Publié le 23 décembre 2017 | Écrit par Claude Delbos

[…] QU’EST DEVENU L’HUMANISME AU 21ème SIÈCLE ? Avec la philosophie des


Lumières, le 18ème siècle a ouvert l’ère de l’humanisme universaliste. Mais à la fin du 19ème
siècle, le mot humanisme, dénaturé par les progrès d’un scientisme déshumanisé, ne
recouvrait plus finalement, qu’un appel au respect de la personne humaine. L’humanisme,
s’attachant à la mise en valeur de l’homme « par les seules forces humaines », était compris
comme une théorie philosophique excluant toute transcendance. En réaction, cette conception
provoquait le rejet de l’humanisme, par ceux qui sont attachés à la conception religieuse, ou
même simplement spiritualiste, de l’homme.
Dans ces conditions, l’humanisme universaliste, restait-il la valeur sur laquelle miser, pour le
bonheur de l’être humain et l’harmonie des sociétés humaines ?
Après la 2ème Guerre Mondiale, on parla d’humanisme marxiste et d’humanisme
existentialiste. Mais, de plus en plus, d’humanisme chrétien, ou religieux, comme alternative
au marxisme communiste. L’humanisme se diversifiait et perdait sa valeur universaliste.

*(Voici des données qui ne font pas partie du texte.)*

/-- R194: `muls_<s><N>` (10 rows). -/
def Obligations.MulsClampsTheProduct : Prop :=
  ∀ (sg : Sign) (w : Width) (bits : BitVec 8) (a b : BitVec w.bits) (s : State), s.fault = 0x00#8 →
    (encode (mulsRow sg w bits a b)).cw = tableWord 0x12 sg w bits ∧
    FaultsOnWidth (mulsRow sg w bits a b) w bits s ∧
    FaultsOnOperands (mulsRow sg w bits a b) w bits (canonical sg bits.toNat a && canonical sg bits.toNat b) s ∧
    (LegalWidth w bits → canonical sg bits.toNat a = true → canonical sg bits.toNat b = true →
      ∃ y : BitVec w.bits, exec (mulsRow sg w bits a b) s = .next (completed y s) ∧
        y = enc w.bits (clamp sg bits.toNat (val sg a * val sg b)) ∧
        canonical sg bits.toNat y = true ∧
        (minInt sg bits.toNat ≤ val sg a * val sg b → val sg a * val sg b ≤ maxInt sg bits.toNat →
          val sg y = val sg a * val sg b) ∧
        (sg = .i → val sg a = minInt .i bits.toNat → val sg b = -1 → val sg y = maxInt .i bits.toNat) ∧
        (val sg b = 0 → y = 0#w.bits))

/-! ## DIV_TRUNC, REM, DIV_FLOOR, MOD (44_division.md) -/

/-- R211: `div_trunc_<s><N>` (10 rows): the quotient rounded toward zero; a zero divisor and minInt / -1 fault, in this order,
after canonicity. -/
def Obligations.DivTruncRoundsTowardZero : Prop :=
  ∀ (sg : Sign) (w : Width) (bits : BitVec 8) (a b : BitVec w.bits) (s : State), s.fault = 0x00#8 →
    (encode (divTruncRow sg w bits a b)).cw = tableWord 0x14 sg w bits ∧
    FaultsOnWidth (divTruncRow sg w bits a b) w bits s ∧
    FaultsOnOperands (divTruncRow sg w bits a b) w bits (canonical sg bits.toNat a && canonical sg bits.toNat b) s ∧
    (LegalWidth w bits → canonical sg bits.toNat a = true → canonical sg bits.toNat b = true →
      (val sg b = 0 → exec (divTruncRow sg w bits a b) s = .next (faulted .divideByZero s)) ∧
      (sg = .i → val sg a = minInt .i bits.toNat → val sg b = -1 →
        exec (divTruncRow sg w bits a b) s = .next (faulted .divideOverflow s)) ∧
      (val sg b ≠ 0 → ¬(sg = .i ∧ val sg a = minInt .i bits.toNat ∧ val sg b = -1) →
        ∃ y : BitVec w.bits, exec (divTruncRow sg w bits a b) s = .next (completed y s) ∧
          y = enc w.bits (Int.tdiv (val sg a) (val sg b)) ∧
          val sg y = Int.tdiv (val sg a) (val sg b) ∧
          canonical sg bits.toNat y = true ∧
          (val sg a = 0 → y = 0#w.bits) ∧
          (val sg b = 1 → y = a) ∧
          (a = b → val sg y = 1) ∧
          ((val sg a).natAbs < (val sg b).natAbs → y = 0#w.bits)))

/-- R212: `rem_<s><N>` (10 rows): the remainder of truncating division, with the sign of the dividend. -/
def Obligations.RemHasTheSignOfTheDividend : Prop :=
  ∀ (sg : Sign) (w : Width) (bits : BitVec 8) (a b : BitVec w.bits) (s : State), s.fault = 0x00#8 →
    (encode (remRow sg w bits a b)).cw = tableWord 0x15 sg w bits ∧
    FaultsOnWidth (remRow sg w bits a b) w bits s ∧
    FaultsOnOperands (remRow sg w bits a b) w bits (canonical sg bits.toNat a && canonical sg bits.toNat b) s ∧
    (LegalWidth w bits → canonical sg bits.toNat a = true → canonical sg bits.toNat b = true →
      (val sg b = 0 → exec (remRow sg w bits a b) s = .next (faulted .divideByZero s)) ∧
      (sg = .i → val sg a = minInt .i bits.toNat → val sg b = -1 →
        exec (remRow sg w bits a b) s = .next (faulted .divideOverflow s)) ∧
      (val sg b ≠ 0 → ¬(sg = .i ∧ val sg a = minInt .i bits.toNat ∧ val sg b = -1) →
        ∃ y : BitVec w.bits, exec (remRow sg w bits a b) s = .next (completed y s) ∧
          y = enc w.bits (val sg a - val sg b * Int.tdiv (val sg a) (val sg b)) ∧
          val sg y = val sg a - val sg b * Int.tdiv (val sg a) (val sg b) ∧
          (val sg y).natAbs < (val sg b).natAbs ∧
          (val sg y = 0 ∨ (val sg y < 0 ↔ val sg a < 0)) ∧
          (a = b → y = 0#w.bits)))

À la fin du 20ème siècle, le postmodernisme proposait carrément le rejet de l’humanisme des
Lumières. Face au communautarisme religieux, au relativisme, au différentialisme [10], face à
toutes ces oppositions postmodernes, à l’universalisme humaniste, où trouver la clé de la
relation pacifique à l’Autre ?
Cette désaffection du concept d’humanisme, conduit à son réexamen, et à poser cette
question : L’humanisme « dans une forme universaliste », fidèle à l’esprit des Lumières, peut-il
être une éthique pour l’avenir ?
En réponse à la question de la religion, il faut admettre que l’on peut avoir une religion et être
humaniste. Mais admettre aussi que l’on peut être humaniste, sans avoir de religion. La
spiritualité est déterminée par la nature métaphysique des questions qui occupent la pensée,
et non par les réponses qui leur sont données. Ces réponses peuvent être celles d’une
religion, mais elles peuvent aussi, être personnelles. Une conception humaniste de la
spiritualité, consiste dans la reconnaissance, et la tolérance, de la liberté absolue de
conscience. Une vie morale sans religion, fondée sur un humanisme éclairé, est donc possible
!
Alors, à la prospective extrapolant la dérive postmoderne de nos sociétés, est-il
possible d’opposer une utopie universaliste, fondée sur les principes de l’humanisme ? Dans
l’histoire de l’humanité on peut voir une constante de son évolution, en considérant que, de
siècle en siècle, l’humanité a fini par imposer la primauté de l’autonomie individuelle, sur toute
autre valeur [1]. Toutefois, compte tenu de l’augmentation démographique de l’humanité, de
son urbanisation, et de sa globalisation, l’organisation sociale et la solidarité, devraient être
ressenties comme de plus en plus nécessaires, en même temps que la liberté individuelle.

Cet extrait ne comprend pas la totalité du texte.